For example, the figure below displays a graph $\Gamma$ with labelled vertices $\{v_1, v_2, v_3, v_4\}$ and edges $\{e_1, e_2, e_3, e_4, e_5, e_6\}$:

Six symmetries come from permuting the edges $\{e_4, e_5, e_6\}$ connecting the vertices $\{v_1, v_4\}$ and one symmetry comes from reflecting through a horizontal axis. The symmetry arising from a reflection through the horizontal axis is shown below:

On the other hand, the graph below does not belong to the symmetry group of the initial graph $\Gamma$ because of connecting $v_2$ with $v_4$ through $e_2$, which introduces a connection not present in $\Gamma$:

Let’s count the graphs in the symmetry group of $\Gamma$. Six graphs symmetric to $\Gamma$ arise from permuting the edges $\{e_4, e_5, e_6\}$, and this set of six graphs is isomorphic to the symmetric group $\mbox{Sym}_3$. The original graph $\Gamma$ along with its reflection through the horizontal axis gives a set of two graphs isomorphic to $\mbox{Sym}_2$. So the symmetry group of $\Gamma$ contains $6\times 2 =12$ graphs, and is isomorphic to the direct product $\mbox{Sym}_3\bigoplus\mbox{Sym}_2$.

The main aim of this blog post is to provide a mathematically rigorous definition of the symmetry group of a graph starting by the concept of graph symmetry. A symmetry of a graph $\Gamma=(V,E)$ with vertex set $V$ and edge set $E$ is a permutation $f$ of the vertex set $V$ such that the pair of vertices $\{v_1,v_2\}$ form an edge in $\Gamma$ if and only if the pair $\{f(v_1), f(v_2)\}$ also form an edge in $\Gamma$.

Unfortunately, there is an error in this first definition. In the previous example, if the edges $e_4$ and $e_5$ are permuted, a new distinct graph from the symmetry group of $\Gamma$ arises, which is not accounted by the definition due to permuting the edges but not the vertices of $\Gamma$.

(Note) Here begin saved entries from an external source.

-- ==== Sys2Proof/Machine/Counters.lean ====
section
/-! DEFINITION. Reads of the counter window and of the sample buffers (R385 to R387, R399). -/
namespace Sys2Proof.Machine

/-- The requester of CNT_LAST: the PF, cores P24 to P31, firmware (R387). -/
def lastSlot : Func → Nat
  | .core => 1 | .fw => 2 | _ => 0

/-- Sequencer counters 3 to 5 of a -C module read 0 (R393). -/
def counterAbsent (s : State) (i : Nat) : Bool :=
  !hasCrucibles s && decide (0x30000 ≤ i) && decide (i < 0x30400) && decide (3 ≤ i % 16) && decide (i % 16 ≤ 5)

/-- The value of counter i; an index that names none reads 0 (R385). -/
def counterValue (s : State) (i : Nat) : Nat :=
  if decide (i < 258048) && !counterAbsent s i then cntGet s i else 0

/-- A read of CNT_VALUE latches its index and stamp; the block reads 0 in RETAIN (R385, R417). -/
def counterRead (f : Func) (i : Nat) (s : State) : State :=
  if !readReaches s f then s
  else if !mainAlive s then emit s (.readData f 0)
  else
    let w := mkWord [at_ 32 (nt32 s), i % 2 ^ 18]
    emit { s with cnt := { s.cnt with last := tset 0 s.cnt.last (lastSlot f) w } }
      (.readData f (BitVec.ofNat 64 (counterValue s i)))

def execCounterRead (f : Func) (index : Nat) (s : State) : Out := .next (counterRead f index s)

/-- The word that a read of SMP_DATA returns: 0 while the buffer is empty. -/
def sampleWordAt (s : State) (d : Nat) : Word :=
  match (smp s d).recs with
  | [] => 0
  | r :: _ => nth 0 r (smp s d).pos

/-- A read of SMP_DATA moves the die's one read position; W3 frees the record. -/
def sampleDataRead (f : Func) (d : Nat) (s : State) : State :=
  if !readReaches s f then s
  else if !mainAlive s then emit s (.readData f 0)
  else
    let x := smp s d
    let w := sampleWordAt s d
    let s := match x.recs with
      | [] => s
      | _ :: rest =>
        if x.pos = 3 then setSmp s d { x with pos := 0, recs := rest } else setSmp s d { x with pos := x.pos + 1 }
    emit s (.readData f w)

def execSampleDataRead (f : Func) (die : Nat) (s : State) : Out := .next (sampleDataRead f die s)

end Sys2Proof.Machine
end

A more mathematically accurate definition is provided in John Meier’s book “Groups, Graphs and Trees: An Introduction to the Geometry Group of Infinite Groups”. According to Meier’s definition, a symmetry of a graph $\Gamma$ with vertices $V(\Gamma)$ and edges $E(\Gamma)$ is a bijection $f$ taking vertices to vertices and edges to edges such that if $\mbox{ends}(e)=\{v_1,v_2\}$ in $\Gamma$, then $\mbox{ends}(f(e))=\{f(v_1),f(v_2)\}$ in $\Gamma$, where $\mbox{ends}(e)=\{v_1,v_2\}$ denotes the set of two vertices $v_1$ and $v_2$ connected by an edge $e$.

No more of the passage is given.